I would normally publish this on my blog, however, I thought that LessWrong people might be interested in this topic. This sequence is about my experience creating a logical language, Sekko (still a work-in-progress).
What's a logical language?
Languages can be divided into two categories: natural languages, which arise...naturally, and constructed langugages, which are designed. Of constructed languages, there are two categories: artlangs, which are designed as works of art or as supplements to a world (think Quenya or Klingon), or engelangs (engineered languages), which are designed to fulfill a specific purpose.
Loglangs (logical languages) are a subset of engelangs.
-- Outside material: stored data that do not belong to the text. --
/-- What writing one position makes of a parity. -/
theorem oddParity_set (sel : Nat → Bool) {bits : List Bool} {p : Nat} (inside : p < bits.length) (v : Bool) :
    oddParity sel (bits.set p v) = ((sel p && (v != bits.getD p false)) != oddParity sel bits) := by
  rw [oddParity, oddParityFrom_set sel v bits 0 p inside, Nat.zero_add, oddParity]

theorem oddParity_invertAt (sel : Nat → Bool) {bits : List Bool} {p : Nat} (inside : p < bits.length) :
    oddParity sel (invertAt bits p) = (sel p != oddParity sel bits) := by
  rw [invertAt, oddParity_set sel inside, Bool.not_bne_self, Bool.and_true]

theorem invertAt_length (bits : List Bool) (p : Nat) : (invertAt bits p).length = bits.length := List.length_set

theorem invertAt_invertAt {bits : List Bool} {p : Nat} (inside : p < bits.length) : invertAt (invertAt bits p) p = bits := by
  rw [invertAt, invertAt, getD_set_self inside, Bool.not_not, List.set_set, List.getD_eq_getElem _ _ inside,
    List.set_getElem_self]

/-! ### The sent positions -/

theorem spreadBits_length (d : BitVec 64) : (spreadBits d).length = 72 := by
  rw [spreadBits, List.length_map, List.length_range]

theorem spreadBits_getD (d : BitVec 64) {p : Nat} (inside : p < 72) :
    (spreadBits d).getD p false = (positionData p).any fun i => d.getLsbD i := by
  rw [spreadBits, List.getD_eq_getElem?_getD, List.getElem?_map, List.getElem?_range inside, Option.map_some,
    Option.getD_some]
  cases positionData p <;> rfl

/-- The check bits in their places, in front of P. -/
def checkedBits (d : BitVec 64) : List Bool :=
  (List.range 7).foldl (fun bits i => bits.set (2 ^ i) (syndromeBit (spreadBits d) i)) (spreadBits d)

theorem headerPositions_eq (d : BitVec 64) : headerPositions d = (checkedBits d).set 0 (overallOdd (checkedBits d)) := rfl

theorem positionData_checks : ∀ i < 7, positionData (2 ^ i) = none := by decide

/-- What the first n check bits leave: the length, position 0 and the open check positions, and the data. -/
theorem checks_written (data : List Bool) (size : data.length = 72) (n : Nat) (le : n ≤ 7)
    (clear : ∀ i < 7, data.getD (2 ^ i) false = false) :
    let checked := (List.range n).foldl (fun bits i => bits.set (2 ^ i) (syndromeBit data i)) data
    checked.length = 72 ∧ (∀ p, (∀ i < n, 2 ^ i ≠ p) → checked.getD p false = data.getD p false) ∧
      ∀ j < 7, syndromeBit checked j = (decide (n ≤ j) && syndromeBit data j) := by
  induction n with
  | zero => exact ⟨size, fun _ _ => rfl, fun j _ => by simp⟩
  | succ n ih =>
    obtain ⟨length, kept, parities⟩ := ih (by omega)
    simp only [List.range_succ, List.foldl_append, List.foldl_cons, List.foldl_nil]
    generalize (List.range n).foldl (fun bits i => bits.set (2 ^ i) (syndromeBit data i)) data = checked at *
    have small : 2 ^ n ≤ 2 ^ 6 := Nat.pow_le_pow_right (by decide) (by omega)
    have inside : 2 ^ n < checked.length := by rw [length]; omega
    have open_place : checked.getD (2 ^ n) false = false := by
      rw [kept (2 ^ n) fun i lt same => absurd (Nat.pow_right_injective (le_refl 2) same) (by omega), clear n (by omega)]
    refine ⟨by rw [List.length_set, length], fun p other => ?_, fun j lt => ?_⟩
    · rw [getD_set_of_ne _ (other n (by omega)), kept p fun i lt => other i (by omega)]
    · rw [syndromeBit, oddParity_set _ inside, open_place, Nat.testBit_two_pow, Bool.bne_false, ← syndromeBit, parities j lt]
      by_cases same : n = j
      · subst same
        simp
      · have after : (n ≤ j) = (n + 1 ≤ j) := propext ⟨fun le => by omega, fun le => by omega⟩
        simp [same, after]

theorem spreadBits_checks_clear (d : BitVec 64) : ∀ i < 7, (spreadBits d).getD (2 ^ i) false = false := by
  intro i lt
  have inside : 2 ^ i < 72 := lt_of_le_of_lt (Nat.pow_le_pow_right (by decide) (by omega : i ≤ 6)) (by decide)
  rw [spreadBits_getD d inside, positionData_checks i lt]
  rfl

theorem checkedBits_parts (d : BitVec 64) :
    (checkedBits d).length = 72 ∧ (∀ p, (∀ i < 7, 2 ^ i ≠ p) → (checkedBits d).getD p false = (spreadBits d).getD p false) ∧
      ∀ j < 7, syndromeBit (checkedBits d) j = false := by
  obtain ⟨length, kept, parities⟩ :=
    checks_written (spreadBits d) (spreadBits_length d) 7 (le_refl 7) (spreadBits_checks_clear d)
  refine ⟨length, kept, fun j lt => ?_⟩
  rw [checkedBits, parities j lt, decide_eq_false (by omega : ¬ 7 ≤ j), Bool.false_and]

theorem headerPositions_length (d : BitVec 64) : (headerPositions d).length = 72 := by
  rw [headerPositions_eq, List.length_set, (checkedBits_parts d).1]

theorem headerPositions_syndromeBit (d : BitVec 64) {j : Nat} (lt : j < 7) : syndromeBit (headerPositions d) j = false := by
  obtain ⟨length, -, parities⟩ := checkedBits_parts d
  rw [headerPositions_eq, syndromeBit, oddParity_set _ (by omega), Nat.zero_testBit, Bool.false_and, Bool.false_bne]
  exact parities j lt

theorem headerPositions_even (d : BitVec 64) : overallOdd (headerPositions d) = false := by
  obtain ⟨length, kept, -⟩ := checkedBits_parts d
  have clear : (checkedBits d).getD 0 false = false := by
    rw [kept 0 fun i _ => (Nat.two_pow_pos i).ne', spreadBits_getD d (by decide)]
    rfl
  rw [headerPositions_eq, overallOdd, oddParity_set _ (by omega), clear, ← overallOdd]
  cases overallOdd (checkedBits d) <;> rfl

theorem dataPosition_facts : ∀ i < 64, dataPosition i < 72 ∧ dataPosition i ≠ 0 ∧ (∀ j < 7, 2 ^ j ≠ dataPosition i) ∧
    positionData (dataPosition i) = some i := by decide

/-- R206: the data bits stand at their positions. -/
theorem headerPositions_data (d : BitVec 64) {i : Nat} (lt : i < 64) :
    (headerPositions d).getD (dataPosition i) false = d.getLsbD i := by
  obtain ⟨inside, front, places, data⟩ := dataPosition_facts i lt
  rw [headerPositions_eq, getD_set_of_ne _ front.symm, (checkedBits_parts d).2.1 _ places, spreadBits_getD d inside, data]
  rfl

/-! ### Data words -/

theorem bitsWhere_getLsbD (n : Nat) (f : Nat → Bool) (i : Nat) : (bitsWhere n f).getLsbD i = (decide (i < n) && f i) := by
  have upTo (m : Nat) (le : m ≤ n) :
      ((List.range m).foldl (fun acc i => if f i then acc ||| BitVec.twoPow n i else acc) 0 : BitVec n).getLsbD i =
        (decide (i < m) && f i) := by
    induction m with
    | zero => simp
    | succ m ih =>
      rw [List.range_succ, List.foldl_append, List.foldl_cons, List.foldl_nil]
      have before := ih (by omega)
      generalize List.foldl _ (0 : BitVec n) (List.range m) = low at before ⊢
      have one : (if f m then low ||| BitVec.twoPow n m else low).getLsbD i =
          (low.getLsbD i || (f m && (decide (m < n) && decide (m = i)))) := by
        cases f m <;> simp
      rw [one, before]
      by_cases here : m = i
      · subst here
        simp [show m < n by omega]
      · have same : (i < m + 1) = (i < m) := propext ⟨fun lt => by omega, fun lt => by omega⟩
        simp [same, here]
  exact upTo n (le_refl n)

theorem positionsWord_headerPositions (d : BitVec 64) : positionsWord (headerPositions d) = d := by
  refine BitVec.eq_of_getLsbD_eq fun i lt => ?_
  rw [positionsWord, bitsWhere_getLsbD, headerPositions_data d lt, decide_eq_true lt, Bool.true_and]

/-- P carries no data. -/
theorem positionsWord_invertAt_zero (bits : List Bool) : positionsWord (invertAt bits 0) = positionsWord bits := by
  refine BitVec.eq_of_getLsbD_eq fun i lt => ?_
  rw [positionsWord, positionsWord, bitsWhere_getLsbD, bitsWhere_getLsbD, invertAt,
    getD_set_of_ne _ (dataPosition_facts i lt).2.1.symm]

/-! ### The check -/

/-- The number whose seven low bits are `f`. -/
def sevenBits (f : Nat → Bool) : Nat :=
  (f 0).toNat + 2 * (f 1).toNat + 4 * (f 2).toNat + 8 * (f 3).toNat + 16 * (f 4).toNat + 32 * (f 5).toNat + 64 * (f 6).toNat

theorem sevenBits_congr {f g : Nat → Bool} (same : ∀ i < 7, f i = g i) : sevenBits f = sevenBits g := by
  rw [sevenBits, same 0 (by decide), same 1 (by decide), same 2 (by decide), same 3 (by decide), same 4 (by decide),
    same 5 (by decide), same 6 (by decide), sevenBits]

theorem syndrome_of_bits {bits : List Bool} {f : Nat → Bool} (is : ∀ i < 7, syndromeBit bits i = f i) :
    syndrome bits = sevenBits f := sevenBits_congr is

theorem sevenBits_testBit : ∀ p < 72, sevenBits p.testBit = p := by decide

theorem sevenBits_zero {f : Nat → Bool} (zero : sevenBits f = 0) : ∀ i < 7, f i = false := by
  intro i lt
  simp only [sevenBits, Nat.add_eq_zero_iff, Nat.mul_eq_zero, Bool.toNat_eq_zero] at zero
  interval_cases i <;> simp_all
Not all engelangs are loglangs -- Toki Pona is a non-loglang engelang.
Despite the name, what constitutes a "loglang" is rather undefined. It's more of a "vibe" than anything. Still, I'll try to lay out various properties that loglangs have:
- Adherence to a logic system. Most logical languages have second-order logic. Toaq and Lojban have plural logic; Eberban has singular logic.
- Self-segregating morphology (SSM). SSM refers to a morphology (scheme for making word forms) such that word boundaries can be unambiguously determined. Several schemes exist: Lojban uses stress and consonant clusters, Toaq uses tone contours, Eberban and Sekko use arbitrary phoneme classification. Sekko's SSM will be discussed in later posts.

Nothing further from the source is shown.